The 2005 meeting Friends of the Mahurangi organised as a Mahurangi River forum, at the behest of Stefan Seitzer when he was project manager of the Mahurangi Action Plan, inadvertently demonstrated the potential for this space.

Coffee, bacon and French toast cooked and consumed al fresco, the mist on the river, sparkling sun and conversation.

(The forum itself was unconstructive and somewhat unseemly. But this was due more to jealousies fueled by ill-considered inducements to the community by the regional council to establish a new catchment-based group, rather than the fact the gathering had forsaken the river favour of the indoors!)

Conclusion

It is not too late for Warkworth to find its bearings.

For too long, Hill Street and the community’s frustration with it, has been seen by the council and Transit as solely a transport issue. Reassurances that the delays and danger at Hill Street is within acceptable limits are lazy and disrespectful of the community view that this is not how the town should function—that it is deeply unsatisfactory and an absurdity.

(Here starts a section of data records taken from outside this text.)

-- ==== Sys2Proof/Certificates/Slice0/Obligations.lean ====
section
/-! DEFINITION. The statements about the block, from the numbered rules of spec/. -/

open Sys2Proof Sys2Proof.Machine

/-! ### The command port and the step -/

/-- At an edge that accepts a word (30_encoding.md R45) which decodes to a command, the step is the command's effect,
after the response port has been served and the edge taken off the list; so for a word that stands for a row of
the opcode table. That the effect falls at the accepting edge itself is the model's choice of log entry 4, and what
the step adds around `exec` that of log entries 1 and 5. -/
def Obligations.StepRunsDecodedCommand : Prop :=
  (∀ (s : State) (e : ClockEdge) (rest : List ClockEdge) (i : Instr),
    s.edges = e :: rest → e.rstN = true → e.cmdValid = true → e.canAccept = true → decode e.cmdWord = .ok i →
      step s = exec i (State.present { s with edges := rest } e.presents)) ∧
  (∀ (s : State) (nbits w : Nat) (i : Instr),
    decodeTableWord nbits w = some i → step (s.withFetchWord nbits w) = exec i { s with rsp := none })

/-- The handshake (30_encoding.md R45): `cmd_ready` is 0 in reset; outside reset an edge with `cmd_valid` and
`cmd_ready` executes the word once, and any other edge executes no command and changes no architectural state,
whatever `cmd_word` carries, and the edge is used up; in reset neither `cmd_word` nor `cmd_valid` matters. That the
execution falls at the accepting edge itself is the model's choice of log entry 4; that edges are a list used up one a
step, and what the response port does at them, that of log entries 1, 3 and 5. -/
def Obligations.CommandsAreTakenOnlyByHandshake : Prop :=
  ∀ (s : State) (e : ClockEdge) (rest : List ClockEdge), s.edges = e :: rest →
    (e.rstN = false → e.cmdReady = false) ∧
    (e.rstN = true ∧ e.cmdValid = true ∧ e.cmdReady = true →
      ∃ t v, step s = .next t ∧ execWord e.cmdWord (State.present { s with edges := rest } e.presents) = .next t ∧
        t.edges = rest ∧ t.pending = (State.present { s with edges := rest } e.presents).pending ++ [v]) ∧
    (e.rstN = true ∧ ¬(e.cmdValid = true ∧ e.cmdReady = true) →
      ∃ t, step s = .next t ∧ t.SameArch s ∧ t.edges = rest ∧ t.rsp.toList ++ t.pending = s.pending ∧
        ∀ w, step { s with edges := { e with cmdWord := w } :: rest } = .next t) ∧
    (e.rstN = false → ∀ w v, step { s with edges := { e with cmdWord := w, cmdValid := v } :: rest } = step s)

/-- The response port (30_encoding.md R50): at an edge outside reset at which the implementation presents and a response
is owed, the host sees the oldest one, which is owed no more; at any other edge outside reset it sees none and what is
owed stays. In both cases the one response of a command accepted at the edge joins those owed, behind them. How the
port is served at an edge is the model's choice (log entries 3, 4 and 5). -/
def Obligations.ResponsePortShowsOldestOwed : Prop :=
  ∀ (s : State) (e : ClockEdge) (rest : List ClockEdge), s.edges = e :: rest → e.rstN = true →
    ∃ (t : State) (new : List (BitVec 32)), step s = .next t ∧
      new.length = (if e.cmdValid = true ∧ e.cmdReady = true then 1 else 0) ∧
      (∀ v owed, e.presents = true → s.pending = v :: owed → t.rsp = some v ∧ t.pending = owed ++ new) ∧
      (e.presents = false ∨ s.pending = [] → t.rsp = none ∧ t.pending = s.pending ++ new)

/-- With no clock edge to come the block holds its state (60_exceptions.md R104); that such a step exists is the model's
choice (log entry 2). -/
def Obligations.NoClockEdgeHoldsTheState : Prop :=
  ∀ s : State, s.edges = [] → step s = .next s

/-- No command and no edge traps, faults, halts or stalls, in any state (60_exceptions.md R91). -/
def Obligations.NothingEverTrapsOrStalls : Prop :=
  (∀ (i : Instr) (s : State), ∃ t, exec i s = .next t) ∧ ∀ s : State, ∃ t, step s = .next t

/-- Every command is answered exactly once, behind the responses still owed, and every write command with 0
(30_encoding.md R50). The queue of responses owed is the model's choice (log entry 5). -/
def Obligations.EveryCommandAnswersOnce : Prop :=
  ∀ (i : Instr) (s : State), ∃ t v, exec i s = .next t ∧ Answers s t v ∧
    ((∃ a b, i = .init a b) ∨ (∃ a b, i = .update a b) ∨ (∃ a b, i = .resetIndex a b) ∨ (∃ c, i = .setCpr c) ∨
      (∃ a c, i = .setCprAxis a c) ∨ (∃ n, i = .setNumAxes n) ∨ i = .nop → v = 0#32)

/-- From any state, a run over the edges lined up, none of them a reset, leaves the architectural state that the
fold of the accepted commands gives, in acceptance order, and the host has seen or is still owed exactly the
fold's responses in that order (20_memory.md R38; 30_encoding.md R50), whatever the implementation chooses. Edges,
acceptance and presentation are modelled as log entries 1, 3, 4 and 5 say. -/
def Obligations.RunIsFoldOfAcceptedCommands : Prop :=
  ∀ s : State, (∀ e ∈ s.edges, e.rstN = true) →
    ∃ t u, Host.Core.run Sys2Proof.core s.edges.length s = .next t ∧
      foldCommands ((s.edges.filter ClockEdge.accepts).map ClockEdge.cmdWord) s = some u ∧
      t.SameArch u ∧ presented s.edges.length s ++ t.pending = u.pending ∧ t.edges = []

/-! ### Reset and invariants -/

/-- A reset edge, from any state, loads the reset state computed from the levels of `cfg_cpr` and
`cfg_num_axes` (10_state.md R29; 70_reset_and_hazards.md R106); no response is presented or still owed, which is
how the model reads 70_reset_and_hazards.md R105 (log entry 6). -/
def Obligations.ResetEdgeLoadsResetState : Prop :=
  ∀ (s : State) (e : ClockEdge) (rest : List ClockEdge), s.edges = e :: rest → e.rstN = false →
    ∃ t, step s = .next t ∧
      (t.numAxes.toNat : Int) = max 1 (min e.cfgNumAxes.toInt 2) ∧
      (∀ x, x = t.ax0 ∨ x = t.ax1 →
        (x.cpr.toNat : Int) = max 1 (min e.cfgCpr.toInt 9000) ∧ x.ppr.toNat = 4 * x.cpr.toNat ∧
        x.positionCount = 0#16 ∧ x.channelA = false ∧ x.channelB = false ∧ x.index = false ∧
        x.startingAngle = 0#32 ∧ x.previousAngle = 0#32 ∧ x.calibrated = false) ∧
      t.edges = rest ∧ t.pending = [] ∧ t.rsp = none

/-- The model's reset state is the one a reset edge with the default configuration inputs loads. That `State.reset`
takes the defaults 4096 and 2 is the model's choice (log entry 7). -/
def Obligations.ResetStateIsDefaultReset : Prop :=
  ∀ (s : State) (e : ClockEdge) (rest : List ClockEdge), s.edges = e :: rest → e.rstN = false →
    e.cfgCpr = 4096#32 → e.cfgNumAxes = 2#32 → ∃ t, step s = .next t ∧ t.SameArch State.reset

/-- The invariants hold at `State.reset`, the reset state of the default configuration inputs, which is the model's
choice (log entry 7): the count and channel invariant of 10_state.md R24 and R25, and that no index is shown away from
count 0, since R29 resets both indices to 0. -/
def Obligations.ResetStateSatisfiesInvariants : Prop := State.reset.Inv ∧ State.reset.IndexAtZero

/-- Every step keeps the invariant: the resolution in its bounds, the counts per revolution four times it, the count
below them, the channels the pattern of the count, one or two active slots (10_state.md R24, R25). -/
def Obligations.EveryStepKeepsCountAndChannels : Prop :=
  ∀ s t : State, s.Inv → step s = .next t → t.Inv

/-- Every step keeps the index pulse at count zero: a slot that shows an index has count 0. -/
def Obligations.EveryStepKeepsIndexAtZeroCount : Prop :=
  ∀ s t : State, s.IndexAtZero → step s = .next t → t.IndexAtZero

/-! ### Encoding -/

/-- Decoding the word of a well-formed command gives the command back (30_encoding.md R46, R51). -/
def Obligations.DecodeOfEncodeIsIdentity : Prop :=
  ∀ i : Instr, WellFormed i → decode (encode i) = .ok i

/-- A decoded command is well formed, and its encoding is the word it came from with the ignored fields zeroed
(30_encoding.md R47 to R49, R53). -/
def Obligations.EncodeOfDecodeZeroesIgnoredFields : Prop :=
  ∀ (w : BitVec 72) (i : Instr), decode w = .ok i → WellFormed i ∧
    encode i =
      (if i.mnemonic.format.operands.length = 2 then w.extractLsb' 40 32 else 0#32) ++
      (if 1 ≤ i.mnemonic.format.operands.length then w.extractLsb' 8 32 else 0#32) ++ w.extractLsb' 0 8

/-- The opcode table (30_encoding.md R51): each of the fourteen opcodes, matched on all 8 bits, selects its command
with its operand fields, and the other fields are not read. -/
def Obligations.OpcodeTableSelectsEachCommand : Prop :=
  OpcodeSelects 0x00#8 (fun _ _ => .nop) ∧ OpcodeSelects 0x01#8 (fun a b => .init a b) ∧
  OpcodeSelects 0x02#8 (fun a b => .update a b) ∧ OpcodeSelects 0x03#8 (fun a b => .resetIndex a b) ∧
  OpcodeSelects 0x04#8 (fun a _ => .setCpr a) ∧ OpcodeSelects 0x05#8 (fun a b => .setCprAxis a b) ∧
  OpcodeSelects 0x06#8 (fun a _ => .setNumAxes a) ∧ OpcodeSelects 0x10#8 (fun a _ => .getChannelA a) ∧
  OpcodeSelects 0x11#8 (fun a _ => .getChannelB a) ∧ OpcodeSelects 0x12#8 (fun a _ => .getIndex a) ∧
  OpcodeSelects 0x13#8 (fun a _ => .getCpr a) ∧ OpcodeSelects 0x14#8 (fun a _ => .getPositionCount a) ∧
  OpcodeSelects 0x15#8 (fun a _ => .isCalibrated a) ∧ OpcodeSelects 0x18#8 (fun _ _ => .getFormattedOutput)

/-- A reserved opcode acts exactly as NOP: accepted, architectural state unchanged, response 0 (30_encoding.md R52).
That the decoder answers an error which names the opcode is the model's choice (log entry 12). -/
def Obligations.ReservedOpcodeActsAsNop : Prop :=
  ∀ (w : BitVec 72) (s : State),
    (7 ≤ (w.extractLsb' 0 8).toNat ∧ (w.extractLsb' 0 8).toNat ≤ 15) ∨ (w.extractLsb' 0 8).toNat = 22 ∨
      (w.extractLsb' 0 8).toNat = 23 ∨ 25 ≤ (w.extractLsb' 0 8).toNat →
    decode w = .error (.reservedOpcode (w.extractLsb' 0 8)) ∧
      execWord w s = .next { s with pending := s.pending ++ [0#32] } ∧ execWord w s = exec .nop s

/-- Words of the encoding examples of 30_encoding.md §5 decode to the commands they stand for. -/
def Obligations.SpecWordsDecode : Prop :=
  decode (0x0D693A40#32 ++ 0x02AEA540#32 ++ 0b00000001#8) = .ok (.init 45000000 225000000) ∧
  decode (0x00000000#32 ++ 0xFFFFFE0C#32 ++ 0b00000010#8) = .ok (.update (-500) 0) ∧
  decode (0x1575280C#32 ++ 0x00000001#32 ++ 0b00000011#8) = .ok (.resetIndex 1 359999500) ∧
  decode (0x00000000#32 ++ 0x0001869F#32 ++ 0b00000100#8) = .ok (.setCpr 99999) ∧
  decode (0x00000000#32 ++ 0xFFFFFFF9#32 ++ 0b00000110#8) = .ok (.setNumAxes (-7)) ∧
  decode (0x00000000#32 ++ 0x00000001#32 ++ 0b00010101#8) = .ok (.isCalibrated 1) ∧
  decode (0x00000000#32 ++ 0x00000000#32 ++ 0b00011000#8) = .ok .getFormattedOutput

/-- The byte-serial form (20_memory.md R34): byte k of a command word is bits `8k+7` to `8k` and the decoder reads
the nine bytes as it reads the word; the response goes as four bytes, least significant first. -/
def Obligations.WrapperMovesWordsLittleEndian : Prop :=
  (∀ w : BitVec 72,
    commandBytes w = [w.extractLsb' 0 8, w.extractLsb' 8 8, w.extractLsb' 16 8, w.extractLsb' 24 8,
      w.extractLsb' 32 8, w.extractLsb' 40 8, w.extractLsb' 48 8, w.extractLsb' 56 8, w.extractLsb' 64 8] ∧
    decodeBytes (commandBytes w) = decode w) ∧
  ∀ v : BitVec 32,
    responseBytes v = [v.extractLsb' 0 8, v.extractLsb' 8 8, v.extractLsb' 16 8, v.extractLsb' 24 8]

/-! ### Axis functions -/

/-- `clamp` (40_axis_functions.md R58). -/
def Obligations.ClampBoundsItsArgument : Prop :=
  ∀ v lo hi : Int, lo ≤ hi →
    (v < lo → clamp v lo hi = lo) ∧ (hi < v → clamp v lo hi = hi) ∧
    (lo ≤ v → v ≤ hi → clamp v lo hi = v) ∧ (v ≤ 1 → clamp v 1 2 = 1) ∧ (2 ≤ v → clamp v 1 2 = 2)

/-- `roundHalfAway` and `roundHalfEven` (40_axis_functions.md R59): the nearest integer, a tie going away from zero or
to the even one; they differ only at ties. -/
def Obligations.RoundingGivesNearestInteger : Prop :=
  ∀ n d : Int, 0 < d →
    NearestTiesAway n d (roundHalfAway n d) ∧
    roundHalfAway n d = (if n < 0 then -1 else 1) * ((2 * |n| + d) / (2 * d)) ∧
    2 * |n - roundHalfEven n d * d| ≤ d ∧
    (2 * |n - roundHalfEven n d * d| = d → roundHalfEven n d % 2 = 0) ∧
    (roundHalfAway n d ≠ roundHalfEven n d → 2 * |n - roundHalfAway n d * d| = d)

/-- `normDelta` (40_axis_functions.md R60): the value in the half-open range of half a revolution that differs from the
delta by whole revolutions; what the rule's loop computes, in at most 12 turns for a difference of two angles. -/
def Obligations.NormDeltaIsTheLoopsShorterArc : Prop :=
  ∀ d : Int,
    -180000000 < normDelta d ∧ normDelta d ≤ 180000000 ∧ (360000000 : Int) ∣ d - normDelta d ∧
    (∃ turns, ∀ more, normDeltaLoop (turns + more) d = normDelta d) ∧
    (|d| ≤ 4294967295 → normDeltaLoop 12 d = normDelta d)

/-- `deltaToCount` (40_axis_functions.md R61): the delta's share of a revolution in counts, rounded to nearest with
ties away from zero. -/
def Obligations.DeltaToCountRoundsExactly : Prop :=
  ∀ d ppr : Int, NearestTiesAway (d * ppr) 360000000 (deltaToCount d ppr)

/-- The range of the count change and where its ends are reached (40_axis_functions.md R62). -/
def Obligations.CountChangeIsAtMostHalfARevolution : Prop :=
  ∀ cpr d : Int, 1 ≤ cpr → -180000000 < d → d ≤ 180000000 →
    |deltaToCount d (4 * cpr)| ≤ 2 * cpr ∧
    (d = 180000000 → deltaToCount d (4 * cpr) = 2 * cpr) ∧
    (deltaToCount d (4 * cpr) = -(2 * cpr) ↔ 2 * (d * (4 * cpr)) ≤ (1 - 4 * cpr) * 360000000)

/-- `wrapCount` (40_axis_functions.md R63): the Euclidean remainder, and for a change of at most half a revolution one
conditional addition or subtraction. -/
def Obligations.WrapCountStaysInRange : Prop :=
  ∀ p k ppr : Int, 0 ≤ p → p < ppr →
    0 ≤ wrapCount p k ppr ∧ wrapCount p k ppr < ppr ∧ ppr ∣ p + k - wrapCount p k ppr ∧
    (2 * |k| ≤ ppr →
      wrapCount p k ppr = if p + k < 0 then p + k + ppr else if ppr ≤ p + k then p + k - ppr else p + k)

It is timely that the unhelpful dogleg that State Highway One takes through the town is addressed. The community could do well to take a leaf out of the pioneering farmers’ book, and sort out a satisfactory route for themselves.

Folk desperate for the roads needed to link their farms to market organised themselves as roads boards. Those whose properties lay on the routes agreed, gifted the requisite strips of land. And although the boards received funding for the road building, the farmers often themselves laboured in the shafts of the horse scoops that carved out those roadways—curves that are often little changed unchanged today.

To own a property anywhere along the possible new routes for the by-pass is to be in a state of limbo. The alternative—while more-cohesive regional transport governance is awaited—is for a community-led initiative, with strong representation of the property holders affected, to get on with determining a useful route. While some professional help from the relevant councils and agencies would be useful, it is not rocket science—at least the members of the old roads boards didn’t appear overly overawed.

Comment for the submissions

Regarding the town centre upgrade, the council’s website states that all feedback must be received by Friday, 6 June 2008. However the consultation is informal and project leader Genevieve McGirr has told Friends of the Mahurangi that it may complete its submissions over this weekend.

The proposed district plan change, on the other hand, is a statutory process. Submissions on the proposed changes are will only be accepted up to 4.00 p.m. on Wednesday 18 June.

Members of Friends of the Mahurangi, and readers of the Mahurangi Magazine generally, are urged to comment. This can be done directly to the council or as a contribution to Friends of the Mahurangi submissions.

Comment is particularly sought of the ‘new Wharf Street’, as this concept is somewhat novel and has not been widely canvassed.